He thought the ideas in it would benefit me greatly and hopefully enable me to feel God's presence, which I haven't felt for a long time :no:
Thanks for the link. I read the synopsis and also several of the customer reviews - who were mostly very impressed.

It seems that to get the most out of the book one needs to read it a few times, and even practice the exercises the author recommends to get the fullest benefit from his wisdom.

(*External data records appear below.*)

/-! ### `State.raise` -/

@[simp] theorem State.raise_regs (s : State) (e : Nat) : (s.raise e).regs = s.regs := rfl
@[simp] theorem State.raise_cnt (s : State) (e : Nat) : (s.raise e).cnt = s.cnt := rfl
@[simp] theorem State.raise_snap (s : State) (e : Nat) : (s.raise e).snap = s.snap := rfl
@[simp] theorem State.raise_snapNext (s : State) (e : Nat) : (s.raise e).snapNext = s.snapNext := rfl
@[simp] theorem State.raise_draws (s : State) (e : Nat) : (s.raise e).draws = s.draws := rfl
@[simp] theorem State.raise_ruleTaped (s : State) (e : Nat) : (s.raise e).ruleTaped = s.ruleTaped := rfl
@[simp] theorem State.raise_chalk (s : State) (e : Nat) : (s.raise e).chalk = s.chalk := rfl
@[simp] theorem State.raise_tgs (s : State) (e : Nat) : (s.raise e).tgs = s.tgs := rfl
@[simp] theorem State.raise_lanes (s : State) (e : Nat) : (s.raise e).lanes = s.lanes := rfl
@[simp] theorem State.raise_ports (s : State) (e : Nat) : (s.raise e).ports = s.ports := rfl
@[simp] theorem State.raise_hawk (s : State) (e : Nat) : (s.raise e).hawk = s.hawk := rfl
@[simp] theorem State.raise_snags (s : State) (e : Nat) : (s.raise e).snags = s.snags := rfl
@[simp] theorem State.raise_units (s : State) (e : Nat) : (s.raise e).units = s.units := rfl
@[simp] theorem State.raise_windows (s : State) (e : Nat) : (s.raise e).windows = s.windows := rfl
@[simp] theorem State.raise_commits (s : State) (e : Nat) : (s.raise e).commits = s.commits := rfl
@[simp] theorem State.raise_seams (s : State) (e : Nat) : (s.raise e).seams = s.seams := rfl
@[simp] theorem State.raise_rnds (s : State) (e : Nat) : (s.raise e).rnds = s.rnds := rfl
@[simp] theorem State.raise_skims (s : State) (e : Nat) : (s.raise e).skims = s.skims := rfl
@[simp] theorem State.raise_skimGs (s : State) (e : Nat) : (s.raise e).skimGs = s.skimGs := rfl
@[simp] theorem State.raise_stns (s : State) (e : Nat) : (s.raise e).stns = s.stns := rfl
@[simp] theorem State.raise_plbs (s : State) (e : Nat) : (s.raise e).plbs = s.plbs := rfl
@[simp] theorem State.raise_ucls (s : State) (e : Nat) : (s.raise e).ucls = s.ucls := rfl
@[simp] theorem State.raise_subs (s : State) (e : Nat) : (s.raise e).subs = s.subs := rfl
@[simp] theorem State.raise_ptp (s : State) (e : Nat) : (s.raise e).ptp = s.ptp := rfl
@[simp] theorem State.raise_hst (s : State) (e : Nat) : (s.raise e).hst = s.hst := rfl
@[simp] theorem State.raise_replay (s : State) (e : Nat) : (s.raise e).replay = s.replay := rfl
@[simp] theorem State.raise_mem (s : State) (e : Nat) : (s.raise e).mem = s.mem := rfl
@[simp] theorem State.raise_stpPorts (s : State) (e : Nat) : (s.raise e).stpPorts = s.stpPorts := rfl
@[simp] theorem State.raise_stpPipe (s : State) (e : Nat) : (s.raise e).stpPipe = s.stpPipe := rfl
@[simp] theorem State.raise_stpTiles (s : State) (e : Nat) : (s.raise e).stpTiles = s.stpTiles := rfl
@[simp] theorem State.raise_stpTaped (s : State) (e : Nat) : (s.raise e).stpTaped = s.stpTaped := rfl
@[simp] theorem State.raise_dmaChs (s : State) (e : Nat) : (s.raise e).dmaChs = s.dmaChs := rfl
@[simp] theorem State.raise_ldr (s : State) (e : Nat) : (s.raise e).ldr = s.ldr := rfl
@[simp] theorem State.raise_mram (s : State) (e : Nat) : (s.raise e).mram = s.mram := rfl
@[simp] theorem State.raise_dram (s : State) (e : Nat) : (s.raise e).dram = s.dram := rfl
@[simp] theorem State.raise_scratch (s : State) (e : Nat) : (s.raise e).scratch = s.scratch := rfl
@[simp] theorem State.raise_hostload (s : State) (e : Nat) : (s.raise e).hostload = s.hostload := rfl
@[simp] theorem State.raise_boot (s : State) (e : Nat) : (s.raise e).boot = s.boot := rfl
@[simp] theorem State.raise_pins (s : State) (e : Nat) : (s.raise e).pins = s.pins := rfl
@[simp] theorem State.raise_therm (s : State) (e : Nat) : (s.raise e).therm = s.therm := rfl
@[simp] theorem State.raise_power (s : State) (e : Nat) : (s.raise e).power = s.power := rfl
@[simp] theorem State.raise_fuses (s : State) (e : Nat) : (s.raise e).fuses = s.fuses := rfl
@[simp] theorem State.raise_sec (s : State) (e : Nat) : (s.raise e).sec = s.sec := rfl
@[simp] theorem State.raise_fw (s : State) (e : Nat) : (s.raise e).fw = s.fw := rfl
@[simp] theorem State.raise_tst (s : State) (e : Nat) : (s.raise e).tst = s.tst := rfl
@[simp] theorem State.raise_io (s : State) (e : Nat) : (s.raise e).io = s.io := rfl
@[simp] theorem State.raise_answers (s : State) (e : Nat) : (s.raise e).answers = s.answers := rfl
@[simp] theorem State.raise_pending (s : State) (e : Nat) : (s.raise e).pending = s.pending := rfl
@[simp] theorem State.raise_rd (s : State) (e : Nat) (g : Fld) : (s.raise e).rd g = s.rd g := rfl
@[simp] theorem State.raise_flag (s : State) (e : Nat) (g : Fld) : (s.raise e).flag g = s.flag g := rfl
@[simp] theorem State.raise_ctr (s : State) (e : Nat) (g : Fld) : (s.raise e).ctr g = s.ctr g := rfl
@[simp] theorem State.raise_laneOf (s : State) (e : Nat) (m : Nat) : (s.raise e).lane m = s.lane m := rfl
@[simp] theorem State.raise_portOf (s : State) (e : Nat) (m : Nat) : (s.raise e).port m = s.port m := rfl
@[simp] theorem State.raise_tgOf (s : State) (e : Nat) (m : Nat) : (s.raise e).tg m = s.tg m := rfl
@[simp] theorem State.raise_hqOf (s : State) (e : Nat) (m : Nat) : (s.raise e).hq m = s.hq m := rfl
@[simp] theorem State.raise_snagOf (s : State) (e : Nat) (m : Nat) : (s.raise e).snag m = s.snag m := rfl
@[simp] theorem State.raise_unitOf (s : State) (e : Nat) (m : Nat) : (s.raise e).unit m = s.unit m := rfl
@[simp] theorem State.raise_seamOf (s : State) (e : Nat) (m : Nat) : (s.raise e).seam m = s.seam m := rfl
@[simp] theorem State.raise_rndOf (s : State) (e : Nat) (m : Nat) : (s.raise e).rnd m = s.rnd m := rfl
@[simp] theorem State.raise_skimOf (s : State) (e : Nat) (m : Nat) : (s.raise e).skim m = s.skim m := rfl
@[simp] theorem State.raise_skimGOf (s : State) (e : Nat) (m : Nat) : (s.raise e).skimG m = s.skimG m := rfl
@[simp] theorem State.raise_stnOf (s : State) (e : Nat) (m : Nat) : (s.raise e).stn m = s.stn m := rfl
@[simp] theorem State.raise_plbOf (s : State) (e : Nat) (m : Nat) : (s.raise e).plb m = s.plb m := rfl
@[simp] theorem State.raise_uclOf (s : State) (e : Nat) (m : Nat) : (s.raise e).ucl m = s.ucl m := rfl
@[simp] theorem State.raise_subOf (s : State) (e : Nat) (m : Nat) : (s.raise e).sub m = s.sub m := rfl
@[simp] theorem State.raise_stpPortOf (s : State) (e : Nat) (m : Nat) : (s.raise e).stpPort m = s.stpPort m := rfl
@[simp] theorem State.raise_dmaChOf (s : State) (e : Nat) (m : Nat) : (s.raise e).dmaCh m = s.dmaCh m := rfl
@[simp] theorem State.raise_tstLaneOf (s : State) (e : Nat) (m : Nat) : (s.raise e).tstLane m = s.tstLane m := rfl
@[simp] theorem State.raise_commitOf (s : State) (e : Nat) (m : Nat) : (s.raise e).commit m = s.commit m := rfl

I sincerely hope that you find it really beneficial to you, particularly in dealing with your 'Catholic guilt.' :^_^::angelblush:

(Original post by adamrules247)
I don't have access to a television but I will be watching on iPlayer tomorrow
One normally anticipates a programme that seeks to demean Catholicism with snidey asides in the media. However, this is refreshingly different. The commentator speaks mainly to give factual accounts regarding the processes followed by the seminarians, the building they occupy etc. On a couple of occasions he spoke only to ask questions that gave the opportunity to the seminarians to explain certain aspects of Catholic worship, and attitudes to their vocation and related matters...and the questions were asked in a respectful manner. Refreshing indeed...and it augurs well for the subsequent programmes that cover other sectors of the Catholic community.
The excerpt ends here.